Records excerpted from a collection
※

-- ==== Sys2Proof/Tests/Slice0.lean ====
section
/-! SUPPORT. Tests: the well-formedness check, a decoded word of every command, small steps of every command, of the bus
and of reset, and for each statement of Certificates/Slice0/Obligations.lean a state that meets its hypotheses. Every
expected number is the spec's: spec/95_test_vectors.md (cited as V and its section) and the examples of the command rules.
-/

namespace Sys2Proof.Tests

set_option Elab.async false

open Sys2Proof Sys2Proof.Machine Sys2Proof.Spec

/-! ### States -/

/-- The block of the spec's examples after InitDone, idle. -/
def idle : State := (State.resetWith Config.toy97).initDone

/-- Its register files with some registers set. -/
def files (f : List (FReg × Nat)) (p : List (PReg × Point)) (k : List (KReg × Nat)) : Files :=
  let r := f.foldl (fun r x => r.writeF x.1 x.2) idle.regs
  let r := p.foldl (fun r x => r.writeP x.1 x.2) r
  k.foldl (fun r x => r.writeK x.1 x.2) r

/-- The block with a command in flight on register files. -/
def inFlight (w : CmdWord) (r : Files) : State := { idle with regs := r }.accept w

/-- The block after the engine's turn on a command. -/
def after (w : CmdWord) (r : Files) : State :=
  match engineTurn (inFlight w r) with
  | .next t => t
  | _ => idle

/-- The state after one step, or the same state where there is none. -/
def stepped (s : State) : State :=
  match step s with
  | .next t => t
  | _ => s

/-- In a configuration of R8 a step answers a next state where the inputs are empty and the engine's turn does. -/
theorem step_next {s t : State} (h : s.cfg.Valid) (hi : s.inbox = []) (ht : engineTurn s = .next t) :
    step s = .next t := by
  rw [step_eq_next]
  refine ⟨h, ?_⟩
  unfold transition
  rw [hi]
  exact ht

/-- FINV of zero fails INV_ZERO (R191). -/
theorem finv_zero (s : State) (d a : FReg) (h : s.srcF a = 0) :
    exec (.finv d a) s = .next (s.complete (.fail (Cause.failure .invZero))) := by
  simp [exec, execFinv, fieldInv?, h]

/-- ERR as read after a command. -/
def errOf (w : CmdWord) (r : Files) : BusWord := (after w r).err.word

def g1 : Point := ⟨25, 56, 61⟩
def g2 : Point := ⟨79, 22, 15⟩
def g3 : Point := ⟨86, 78, 52⟩
def o : Point := ⟨0, 61, 0⟩
def infinityI : Point := ⟨72, 37, 0⟩

/-! ### Well-formed commands (R105) -/

theorem test_wellFormed_refuses_batch : (Instr.pbnorm 15 1).wellFormed = false := by decide
theorem test_wellFormed_refuses_batch_low : (Instr.pbnorm 1 15).wellFormed = false := by decide
theorem test_wellFormed_takes_batch : (Instr.pbnorm 15 0).wellFormed = true ∧ (Instr.pbnorm 0 15).wellFormed = true := by
  decide

/-! ### Decode: a word of every command, from the rules' examples -/

theorem test_decode_transfer :
    decode 0x00000001#32 = .instr .nop ∧ decode 0x00001210#32 = .instr (.fmov 2 1) ∧
    decode 0x00002111#32 = .instr (.fldc 1 .coeffB) ∧ decode 0x00001112#32 = .instr (.tomont 1 1) ∧
    decode 0x00001213#32 = .instr (.fromm 2 1) ∧ decode 0x00007050#32 = .instr (.kldc 0 .inv) ∧
    decode 0x00000451#32 = .instr (.kmov 4 0) ∧ decode 0x00001330#32 = .instr (.pmov 3 1) ∧
    decode 0x00001131#32 = .instr (.pldc 1 .g) ∧ decode 0x00410232#32 = .instr (.pset 2 0 1 4) ∧
    decode 0x00012733#32 = .instr (.pget 7 2 .y) := by decide

theorem test_decode_field :
    decode 0x00000114#32 = .instr (.frand 1) ∧ decode 0x00021318#32 = .instr (.fadd 3 1 2) ∧
    decode 0x00021319#32 = .instr (.fsub 3 1 2) ∧ decode 0x0000121A#32 = .instr (.fneg 2 1) ∧
    decode 0x0002131B#32 = .instr (.fmul 3 1 2) ∧ decode 0x0000121C#32 = .instr (.fsqr 2 1) ∧
    decode 0x0000121D#32 = .instr (.finv 2 1) ∧ decode 0x0002131E#32 = .instr (.fpow 3 1 2) ∧
    decode 0x00001220#32 = .instr (.fsqrt 2 1) ∧ decode 0x00001021#32 = .instr (.fqrt 1) ∧
    decode 0x00021022#32 = .instr (.feq 1 2) ∧ decode 0x00004023#32 = .instr (.fisz 4) := by decide

theorem test_decode_point :
    decode 0x00012338#32 = .instr (.padd 3 2 1) ∧ decode 0x00012339#32 = .instr (.pmadd 3 2 1) ∧
    decode 0x0000123A#32 = .instr (.pdbl 2 1) ∧ decode 0x0000143B#32 = .instr (.pneg 4 1) ∧
    decode 0x0003013C#32 = .instr (.psmul 1 0 3) ∧ decode 0x0000233D#32 = .instr (.pcof 3 2) ∧
    decode 0x00062040#32 = .instr (.peq 2 6) ∧ decode 0x00005041#32 = .instr (.pisz 5) ∧
    decode 0x00001042#32 = .instr (.pwf 1) ∧ decode 0x00002043#32 = .instr (.pssg 2) ∧
    decode 0x00003648#32 = .instr (.pnorm 6 3) ∧ decode 0x00022049#32 = .instr (.pbnorm 2 2) ∧
    decode 0x0002314A#32 = .instr (.pcomp 1 3 2) ∧ decode 0x0002144B#32 = .instr (.pdcmp 4 1 2) := by decide
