-- ==== Sys2Proof/Machine/Ops.lean ====
section
/-!
DEFINITION. The shared operations: fields of an encoded value, the split number and its two one-bit shifts,
bounded loops, and the completion or refusal of a transaction. The block has no memory and takes no exception
(spec/20_memory.md R40; spec/60_exceptions.md R171, R176, R177), so there is no memory operation, no exception
entry and no return here.
-/

namespace Sys2Proof.Machine

/-! ## Ports -/

/-- The values an output port may show: a driven port its value, an undriven port any value at all (R32, U3
"any value": a claim about the port holds only if it holds for every one of these). -/
def Port.mayShow {n : Nat} (p : Port n) (v : BitVec n) : Bool :=
  match p with
  | .undriven => true
  | .driven u => u == v

/-- Whether the transaction drove the port. -/
def Port.isDriven {n : Nat} (p : Port n) : Bool :=
  match p with
  | .undriven => false
  | .driven _ => true

/-- A truth value on a one-bit port. -/
def bit (c : Bool) : Bit := BitVec.ofBool c

/-! ## Fields of an encoded value (R50) -/

/-- `v[10]`. -/
def signField (v : Enc) : Bit := v.extractLsb' 10 1

/-- `v[9:6]`. -/
def expField (v : Enc) : BitVec 4 := v.extractLsb' 6 4

/-- `v[5:0]`. -/
def fracField (v : Enc) : BitVec 6 := v.extractLsb' 0 6

/-- `v = (sign << 10) | (exponent << 6) | fraction` (R50, R105, R127). -/
def compose (sign : Bit) (exponent : BitVec 4) (fraction : BitVec 6) : Enc :=
  (sign.setWidth 11 <<< 10) ||| (exponent.setWidth 11 <<< 6) ||| fraction.setWidth 11

/-- `(s << 10) | 0x3C0`: the Infinity of sign `s` (R52, R103, R123). -/
def signedInf (s : Bit) : Enc := (s.setWidth 11 <<< 10) ||| Config.posInf

/-- `s << 10`: the zero of sign `s` (R101, R124). -/
def signedZero (s : Bit) : Enc := s.setWidth 11 <<< 10

/-! ## The split number (R80 to R83) -/

/-- A split number: whole accumulator, fraction accumulator, exact integer exponent. It stands for the
magnitude `(w + f / 2^32) × 2^e` (R80, R31). -/
structure Split where
  w : Acc
  f : Acc
  e : Int
  deriving DecidableEq, Repr

/-- `SHR1` (R81): bit 0 of `w` becomes bit 31 of `f`, bit 0 of `f` is dropped, the exponent goes up. -/
def shr1 (x : Split) : Split :=
  { w := x.w >>> 1
    f := (x.f >>> 1) ||| ((x.w &&& 1#32) <<< 31)
    e := x.e + 1 }

/-- `SHL1` (R82): bit 31 of `f` becomes bit 0 of `w`, bit 31 of `w` is dropped, the exponent goes down. -/
def shl1 (x : Split) : Split :=
  { w := (x.w <<< 1) ||| (x.f >>> 31)
    f := x.f <<< 1
    e := x.e - 1 }

/-- `f[W-1 : W-6]`: the six top bits of the fraction accumulator (R105, R127). -/
def topFrac (x : Split) : BitVec 6 := x.f.extractLsb' 26 6

/-- `while c: f`, with the bound the spec states for the loop as fuel (R193: "Every loop has a fixed bound").
That a loop ends by its condition and not by its fuel is stated in the obligations; log entry 11. -/
def whileLoop {α : Type} (fuel : Nat) (c : α → Bool) (f : α → α) (x : α) : α :=
  match fuel with
  | 0 => x
  | n + 1 => if c x then whileLoop n c f (f x) else x

/-- `u_8(e)`: an exponent on its port (R11, R85, R87). -/
def expPort (e : Int) : ExpPort := BitVec.ofInt 8 e

/-! ## The end of a transaction -/

/-- The transaction completes: its own outputs and `op_illegal = 0` (R57). Every port it does not name is
left undriven, the inputs are the host's and stay. -/
def complete (s : State) (o : OutPorts) : Host.Outcome State Fault Refusal :=
  .next { s with out := { o with op_illegal := .driven 0#1 } }

/-- The outputs of an operation whose one result is `r` (R28). -/
def outResult (v : Enc) : OutPorts := { OutPorts.idle with r := .driven v }

/-- A reserved operation code: `op_illegal = 1`, nothing else defined, the transaction refused (R58). -/
def refuseReserved (op : OpCode) : Host.Outcome State Fault Refusal :=
  .refused (.reservedOp op 1#1)

end Sys2Proof.Machine
end

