-- ==== Sys2Proof/Machine/Converters.lean ====
section
/-!
DEFINITION. `N2F` and `F2N` (spec/43_converters.md R120 to R138), each as the loop form of its rule. The struct
is a bundle of ports (spec/10_state.md R30).
-/

namespace Sys2Proof.Machine

/-! ## N2F -/

/-- `while w == 0: SHL1` (R125): at most 32 shifts. -/
def normalizeLeft (x : Split) : Split :=
  whileLoop 32 (fun x => x.w == 0#32) shl1 x

/-- `while x != -6: SHL1` (R126): six shifts, the exponent starting at 0. -/
def denormalizeLeft (x : Split) : Split :=
  whileLoop 6 (fun x => x.e != Config.denormExp) shl1 x

/-- The general path of `N2F` (R125 to R127): normalize until the whole part is exactly 1, right or left (C8),
restart into the denormal form when the biased exponent is not positive, compose. -/
def n2fGeneral (neg : Bit) (whole frac : Acc) : Enc :=
  let x := normalizeLeft (normalizeRight { w := whole, f := frac, e := 0 })
  let be := x.e + Config.bias
  if be ≤ 0 then compose neg 0#4 (topFrac (denormalizeLeft { w := whole, f := frac, e := 0 }))
  else compose neg (BitVec.ofInt 4 be) (topFrac x)

/-- `N2F` (R120): the guards of R121 to R124 in order, then the general path. An absent struct is no error
and its other ports are not read (R121). -/
def n2fValue (present neg inf nan : Bit) (whole frac : Acc) : Enc :=
  if present == 0#1 then Config.canonNan
  else if nan == 1#1 then Config.canonNan
  else if inf == 1#1 || decide (Config.wholeOvf.toNat ≤ whole.toNat) then signedInf neg
  else if whole == 0#32 && frac == 0#32 then signedZero neg
  else n2fGeneral neg whole frac

/-- `N2F` of the six `num_` ports (R120). -/
def execN2f (s : State) : Host.Outcome State Fault Refusal :=
  complete s (outResult
    (n2fValue s.inp.num_present s.inp.num_neg s.inp.num_inf s.inp.num_nan s.inp.num_whole s.inp.num_frac))

/-! ## F2N -/

/-- The shifts of the finite path of `F2N` (R135): left while the exponent is positive (at most 7), right while
it is negative (at most 6). -/
def shiftToUnits (x : Split) : Split :=
  whileLoop 6 (fun x => decide (x.e < 0)) shr1 (whileLoop 7 (fun x => decide (0 < x.e)) shl1 x)

/-- An absent struct (R131): `err = 1` and no write enabled. -/
def f2nAbsent : OutPorts :=
  { OutPorts.idle with
    we_neg := .driven 0#1, we_inf := .driven 0#1, we_nan := .driven 0#1, we_whole := .driven 0#1
    we_frac := .driven 0#1, err := .driven 1#1 }

/-- Success with the sign written and nothing else yet (R132); the three paths add their own writes. An `o_` port
whose enable is 0 stays undriven (R130). -/
def f2nSign (v : Enc) : OutPorts :=
  { OutPorts.idle with
    o_neg := .driven (signField v)
    we_neg := .driven 1#1, we_inf := .driven 0#1, we_nan := .driven 0#1, we_whole := .driven 0#1
    we_frac := .driven 0#1, err := .driven 0#1 }

/-- Infinity: only the sign and the Infinity flag are written (R133). -/
def f2nInf (v : Enc) : OutPorts :=
  { f2nSign v with o_inf := .driven 1#1, we_inf := .driven 1#1 }

/-- NaN: only the sign and the NaN flag are written (R134). -/
def f2nNan (v : Enc) : OutPorts :=
  { f2nSign v with o_nan := .driven 1#1, we_nan := .driven 1#1 }

/-- A finite value: sign, whole and fraction are written, the two flags are not touched (R135, R138). -/
def f2nFinite (v : Enc) : OutPorts :=
  { f2nSign v with
    o_whole := .driven (shiftToUnits (extract v)).w, we_whole := .driven 1#1
    o_frac := .driven (shiftToUnits (extract v)).f, we_frac := .driven 1#1 }

/-- The outputs of `F2N` (R130): the presence test comes first (R175; C3), then Infinity, NaN, finite. -/
def f2nOut (v : Enc) (present : Bit) : OutPorts :=
  if present == 0#1 then f2nAbsent
  else if isInfinity v then f2nInf v
  else if isNaN v then f2nNan v
  else f2nFinite v

/-- `F2N a, present` (R130). -/
def execF2n (s : State) : Host.Outcome State Fault Refusal :=
  complete s (f2nOut s.inp.a s.inp.num_present)

end Sys2Proof.Machine
end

※

Reproduce verbatim the lines above, from the line with "def denormalizeLeft (x" through the line with "o_neg := .driven (signField v)".

def denormalizeLeft (x : Split) : Split :=
  whileLoop 6 (fun x => x.e != Config.denormExp) shl1 x

/-- The general path of `N2F` (R125 to R127): normalize until the whole part is exactly 1, right or left (C8),
restart into the denormal form when the biased exponent is not positive, compose. -/
def n2fGeneral (neg : Bit) (whole frac : Acc) : Enc :=
  let x := normalizeLeft (normalizeRight { w := whole, f := frac, e := 0 })
  let be := x.e + Config.bias
  if be ≤ 0 then compose neg 0#4 (topFrac (denormalizeLeft { w := whole, f := frac, e := 0 }))
  else compose neg (BitVec.ofInt 4 be) (topFrac x)

/-- `N2F` (R120): the guards of R121 to R124 in order, then the general path. An absent struct is no error
and its other ports are not read (R121). -/
def n2fValue (present neg inf nan : Bit) (whole frac : Acc) : Enc :=
  if present == 0#1 then Config.canonNan
  else if nan == 1#1 then Config.canonNan
  else if inf == 1#1 || decide (Config.wholeOvf.toNat ≤ whole.toNat) then signedInf neg
  else if whole == 0#32 && frac == 0#32 then signedZero neg
  else n2fGeneral neg whole frac

/-- `N2F` of the six `num_` ports (R120). -/
def execN2f (s : State) : Host.Outcome State Fault Refusal :=
  complete s (outResult
    (n2fValue s.inp.num_present s.inp.num_neg s.inp.num_inf s.inp.num_nan s.inp.num_whole s.inp.num_frac))

/-! ## F2N -/

/-- The shifts of the finite path of `F2N` (R135): left while the exponent is positive (at most 7), right while
it is negative (at most 6). -/
def shiftToUnits (x : Split) : Split :=
  whileLoop 6 (fun x => decide (x.e < 0)) shr1 (whileLoop 7 (fun x => decide (0 < x.e)) shl1 x)

/-- An absent struct (R131): `err = 1` and no write enabled. -/
def f2nAbsent : OutPorts :=
  { OutPorts.idle with
    we_neg := .driven 0#1, we_inf := .driven 0#1, we_nan := .driven 0#1, we_whole := .driven 0#1
    we_frac := .driven 0#1, err := .driven 1#1 }

/-- Success with the sign written and nothing else yet (R132); the three paths add their own writes. An `o_` port
whose enable is 0 stays undriven (R130). -/
def f2nSign (v : Enc) : OutPorts :=
  { OutPorts.idle with
    o_neg := .driven (signField v)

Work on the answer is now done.